I started biking home from work last fall, & this spring I started making it a round trip.  It’s about 3.7 miles each way, & a year ago, the thought of making that trip twice each day would have been overwhelming to me.

Now I can’t imagine living any other way.  It’s possibly the best decision I’ve made all year, and one of the most significant & rewarding lifestyle changes I’ve made in several.  It’s been key to helping me control my waistline and finally start to lose weight, not to mention build stronger legs.  It’s made it easier and safer for me to make it home after a beer or two (not advocating drunk cycling, of course!).  And it’s helped me become a safer and more conscientious cyclist.  I’ve even decided to try biking into the winter months this year, purchasing a cycling cap at REI to wear under my helmet when it gets cold for that very purpose.

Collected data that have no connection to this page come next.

/-- Every read of the window returns what 20_memory.md R83 lists for its offset, and changes nothing but the model's own
`inputs` and `reply` (log entries 1 and 2). -/
def Obligations.WindowReads : Prop :=
  ∀ (s : State) (k : Nat) (rest : List HostInput), k < 16 → s.inputs = .read (s.pscBase + 4 * k) 4 :: rest →
    step s = .next { s with
      inputs := rest
      reply := some (([s.opd.extractLsb' 0 32, s.opd.extractLsb' 32 32, 0, s.status, s.result.extractLsb' 0 32,
        s.result.extractLsb' 32 32, s.sampleIndex.extractLsb' 0 32, s.sampleIndex.extractLsb' 32 32, 0x50534307]
        : List Word).getD k 0) }

/-- A write to OPD_LO or OPD_HI replaces that half of OPD, and a write to a read-only or reserved word changes nothing but the
model's own `inputs` (log entry 1) (20_memory.md R83, R84). -/
def Obligations.WindowWrites : Prop :=
  ∀ (s : State) (k : Nat) (data : Word) (rest : List HostInput), k < 16 → k ≠ 2 →
    s.inputs = .write (s.pscBase + 4 * k) 4 data.toNat :: rest →
      step s = .next { s with
        inputs := rest
        opd := if k = 0 then s.opd.extractLsb' 32 32 ++ data else if k = 1 then data ++ s.opd.extractLsb' 0 32 else s.opd }

/-- The machine has no fault, and it refuses exactly the accesses that 20_memory.md R86 says are not admitted: those that are
not 4 bytes wide at PSC_BASE + 4k with k below 16. -/
def Obligations.OnlyUnadmittedAccessesRefused : Prop :=
  ∀ s : State,
    let admitted := fun addr bytes : Nat => bytes = 4 ∧ ∃ k < 16, addr = s.pscBase + 4 * k
    let unadmitted := ∃ rest, (∃ addr bytes, s.inputs = .read addr bytes :: rest ∧ ¬admitted addr bytes)
      ∨ ∃ addr bytes data, s.inputs = .write addr bytes data :: rest ∧ ¬admitted addr bytes
    (unadmitted → step s = .refused .accessNotAdmitted) ∧ (¬unadmitted → ∃ t, step s = .next t)

/-- Loading an operand with two writes, low half first, leaves OPD equal to it and nothing else changed but the model's own
`inputs` (log entry 1) (20_memory.md R84, 30_encoding.md R131). -/
def Obligations.OperandLoads : Prop :=
  ∀ (s : State) (v : Word64) (rest : List HostInput),
    s.inputs = (opdWrites v).map (fun w => w.at s) ++ rest →
      ∃ t, step s = .next t ∧ step t = .next { s with inputs := rest, opd := v }

/-- WAIT n is n writes of NEXT to CMD (30_encoding.md R133), and TICKS d, spt is WAIT d*spt. -/
def Obligations.WaitsAreNexts : Prop :=
  ∀ n d spt : Nat,
    AsmLine.expand (.wait n) = some (List.replicate n { offset := 0x08, data := 0x24000000 })
    ∧ AsmLine.expand (.ticks d spt) = AsmLine.expand (.wait (d * spt))

/-- A hardware reset gives every piece of state the value of 70_reset_and_hazards.md R360, and RESET does the same; the reset
values of the configuration registers are those of 10_state.md R40, the binary64 ones as encodings with their value beside. The
model's own fields are kept: the model's choice (log entry 11). -/
def Obligations.ResetState : Prop :=
  ∀ s : State,
    let reset : State :=
      { opd := 0, result := 0, sampleIndex := 0
        errors := { eIllegal := false, ePhase := false, eRange := false, eNonfinite := false, eCfg := false, firstErr := none }
        creg :=
          { sampleRate := 0x40E5888000000000#64          -- 44100.0
            epsilon := 0x3F00000000000000#64             -- 2^-15
            negligible := 0x3EB0000000000000#64          -- 2^-20
            maxFrequency := 0x40D3880000000000#64        -- 20000.0
            smoothAlpha := 0x3F70000000000000#64         -- 2^-8
            audibleThreshold := 0x3FC0000000000000#64    -- 0.125
            organAttack := 0x0000000000000000#64         -- 0.0
            organDecay := 0x0000000000000000#64          -- 0.0
            organSustain := 0x3FF0000000000000#64        -- 1.0
            organRelease := 0x0000000000000000#64        -- 0.0
            ndraw := 9, nratio := 9, pipeLo := -12, pipeHi := 163, envDecayPoll := 0, filterSlots := 1
            drawbar := #v[0, 0, 8, 0, 0, 0, 0, 0, 0, 0, 0, 0, 0, 0, 0, 0]
            offset := #v[-12, 7, 0, 12, 19, 24, 28, 31, 36, 0, 0, 0, 0, 0, 0, 0] }
        phase := .config, pscBlock := s.pscBlock, inputs := s.inputs, reply := s.reply }
    exec .reset s = .next reset
      ∧ (∀ rest, s.inputs = .hardwareReset :: rest → step s = .next { reset with inputs := rest })
      ∧ State.reset = { reset with pscBlock := 0, inputs := [], reply := none }
      ∧ reset.status = 0

/-! Invariants -/

/-- The reset state is good, and its accounting holds. -/
def Obligations.ResetIsGood : Prop := StateOk State.reset ∧ Accounted State.reset

/-- Every step keeps a state good: every value the spec gives a range stays in it, with the
invariants I1, I2 and I4 to I6 (10_state.md R40 to R47; R50 and R52 are inferences the spec marks as its own; two bounds are
the model's, log entry 16). -/
def Obligations.StepKeepsStateOk : Prop := ∀ s t : State, StateOk s → step s = .next t → StateOk t

/-- Every step keeps the accounting: ACC[c] is exactly the sum of DV[i] over the pressed keys k and drawbars i with
k + OFFSET[i] = c (43_mixer.md R252, an inference the spec marks as its own). -/
def Obligations.StepKeepsAccounting : Prop :=
  ∀ s t : State, StateOk s → Accounted s → step s = .next t → Accounted t

/-- Every accumulator is a nonnegative multiple of 1/8, at most 1024 * 16 (10_state.md R49, an inference the spec marks as its
own). -/
def Obligations.AccumulatorsAreEighths : Prop :=
  ∀ (s : State) (o : Organ) (c : Int) (p : Pipe), StateOk s → Accounted s → s.phase = .run o → o.pipe? c = some p →
    ∃ n : Nat, n ≤ 8 * (1024 * 16) ∧ F64.value p.acc = n * eighthUnits ∧ F64.sign p.acc = false

/-- With no key pressed since BUILD and no PACT that activates, every pipe stays silent and every NEXT returns +0.0, whatever
the other commands do (43_mixer.md R258, an inference the spec marks as its own). -/
def Obligations.SilenceIsKept : Prop :=
  ∀ (i : Instr) (s t : State), StateOk s → Silent s → (∀ idx, i ≠ .setkey idx true) → (∀ idx all, i ≠ .pact idx all true) →
    exec i s = .next t → Silent t ∧ (i = .next → s.phase.isRun = true → t.result = F64.zero)

/-! Errors and phases -/

/-- Every command completes with a next state, in every state (60_exceptions.md R320, R324; for the ill-formed terms, which no
word gives, it is the model's choice, log entry 12). -/
def Obligations.EveryCommandCompletes : Prop := ∀ (i : Instr) (s : State), ∃ t, exec i s = .next t

/-- A command the table of 60_exceptions.md R325 does not admit records PHASE and does nothing else; a command it admits never
records PHASE. -/
def Obligations.PhaseAdmission : Prop :=
  ∀ (i : Instr) (s : State), i.wellFormed = true →
    (admittedIn i s.phase = false → exec i s = .next { s with errors := s.errors.record .phase })
    ∧ (admittedIn i s.phase = true → ∀ t, exec i s = .next t → t.errors.ePhase = true → s.errors.ePhase = true)

/-- The checks of a command word are made in the order ILLEGAL, PHASE, RANGE, NONFINITE, and the first that fails records its
error and ends the command; a word that passes them records nothing, but for the CFG of a BUILD that ran
(60_exceptions.md R326). -/
def Obligations.CheckOrder : Prop :=
  ∀ (w : Word) (s : State),
    (∀ e, wordError w s = some e → executeCommand w s = .next { s with errors := s.errors.record e })
    ∧ (StateOk s → wordError w s = none → ∀ t, executeCommand w s = .next t →
        ∀ e, t.errors.has e = true → s.errors.has e = true ∨ (e = .cfg ∧ t.phase = .failed))

/-- A command that newly records ILLEGAL, PHASE, RANGE or NONFINITE has no other effect; one that newly records CFG is a BUILD
that ran, whose other effect is phase FAILED (60_exceptions.md R322). -/
def Obligations.ErrorsArePrecise : Prop :=
  ∀ (i : Instr) (s t : State) (e : ErrorKind), exec i s = .next t → s.errors.has e = false → t.errors.has e = true →
    (e ≠ .cfg → t = { s with errors := s.errors.record e })
    ∧ (e = .cfg → i = .build ∧ t = { s with errors := s.errors.record .cfg, phase := .failed })

/-- STATUS holds PHASE (0 CONFIG, 1 RUN, 2 FAILED), the five error bits and FIRST_ERR (0 none, 1 ILLEGAL, 2 PHASE, 3 RANGE,
4 NONFINITE, 5 CFG) in their places, and every other bit reads 0 (10_state.md R33, R34). -/
def Obligations.StatusLayout : Prop :=
  ∀ s : State,
    (s.status.extractLsb' 0 2).toNat = (match s.phase with
      | .config => 0
      | .run _ => 1
      | .failed => 2)
    ∧ s.status.getLsbD 8 = s.errors.eIllegal ∧ s.status.getLsbD 9 = s.errors.ePhase ∧ s.status.getLsbD 10 = s.errors.eRange
    ∧ s.status.getLsbD 11 = s.errors.eNonfinite ∧ s.status.getLsbD 12 = s.errors.eCfg
    ∧ (s.status.extractLsb' 16 8).toNat = (match s.errors.firstErr with
      | none => 0
      | some .illegal => 1
      | some .phase => 2
      | some .range => 3
      | some .nonfinite => 4
      | some .cfg => 5)
    ∧ ∀ n, ¬(n < 2 ∨ (8 ≤ n ∧ n ≤ 12) ∨ (16 ≤ n ∧ n ≤ 23)) → s.status.getLsbD n = false

/-- Recording an error sets its bit of STATUS, writes its code to FIRST_ERR if that was 0, and leaves every other bit; raising
one does nothing else. The bits are sticky: a step clears one only by a hardware reset, by RESET, or, unless it is E_CFG, by
CLRST (60_exceptions.md R323). -/
def Obligations.RecordingInStatus : Prop :=
  ∀ (s : State) (e : ErrorKind),
    (s.recordError e).status.getLsbD e.statusBit = true
    ∧ (∀ n, n < 16 → n ≠ e.statusBit → (s.recordError e).status.getLsbD n = s.status.getLsbD n)
    ∧ (s.recordError e).status.extractLsb' 16 8
        = (if s.status.extractLsb' 16 8 = 0 then BitVec.ofNat 8 e.code else s.status.extractLsb' 16 8)
    ∧ raise e s = .next (s.recordError e)
    ∧ ∀ t, step s = .next t → s.errors.has e = true → t.errors.has e = false →
        (∃ rest, s.inputs = .hardwareReset :: rest)
        ∨ ∃ data rest, s.inputs = .write (s.pscBase + 0x08) 4 data :: rest
          ∧ (data % 2 ^ 32 = 0x04000000 ∨ (data % 2 ^ 32 = 0x0C000000 ∧ e ≠ .cfg))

In light of the many benefits that biking has bestowed upon me, I want to give a shout out to a few organizations and colleagues:

  • Tour de Troit, which my man* & I are riding in for the second year in a row this coming Saturday.  It’s one of an ever-increasing number of organized rides taking place in Detroit.  My first time around last year, it was the longest ride I’d undertaken to that point and it helped show me I could not only ride that far, but enjoy it too.   In every neighborhood we passed through, the residents universally gave us an enthusiastic welcome.  It’s a great way to see the city, including parts many of us would probably never explore on our own, and I can’t wait to do it again.
  • The Washtenaw Bicycling & Walking Coalition, which has an active listserv I recently subscribed to.   It’s filled with insightful commentary and plenty of debate.
  • The Streetsblog Network, which serves as a clearinghouse for the interests of pedestrians, cyclists and anybody else who values safe streets and alternatives to motor vehicle transport.  Streetsblog tirelessly publicizes these issues on the national level and by helping to alert and engage readers in advocacy, most recently when Senator Coburn briefly (and, in part thanks to Streetsblog, unsuccessfully) held the federal transportation funding extension hostage solely for the purpose of stripping funds for bike and pedestrian safety projects.
  • Local blog M-Bike.org, which does a great job of publicizing and promoting rides in southeast Michigan.  It also offers diligent political advocacy similar to Streetsblog’s but focused on the state and local level.
  • And, last but not least, this blog’s dear colleagues at Damn Arbor, who introduced me to the novel genre of bike porn.  (Speaking of which, I can attest that there is nothing that drives pageviews through the roof more than casually including the word “porn” on your blog from time to time.  This was by far my most-visited post until my Richard Florida piece.)
There are plenty of people who hate cyclists and resent our presence on the roads.  I’m impressed by how effectively we are mobilizing and educating ourselves & others in response.  It’s one of the few bright spots of popular activism in today’s USA and has truly transformative potential for public health, transit, our economy, and the environment.  I encourage all able-bodied readers who aren’t already biking to take the plunge and start incorporating it into your daily routine, whether it be to work, to school, or for errands, and everybody else to check out the blogs and groups I’ve mentioned above.   I suspect that, like me, you’ll be glad you did.

*I’d be remiss if I did not acknowledge my boyfriend, who first suggested we get bikes and register for Tour de Troit.  Without his encouragement all those months ago, I wouldn’t be writing this post.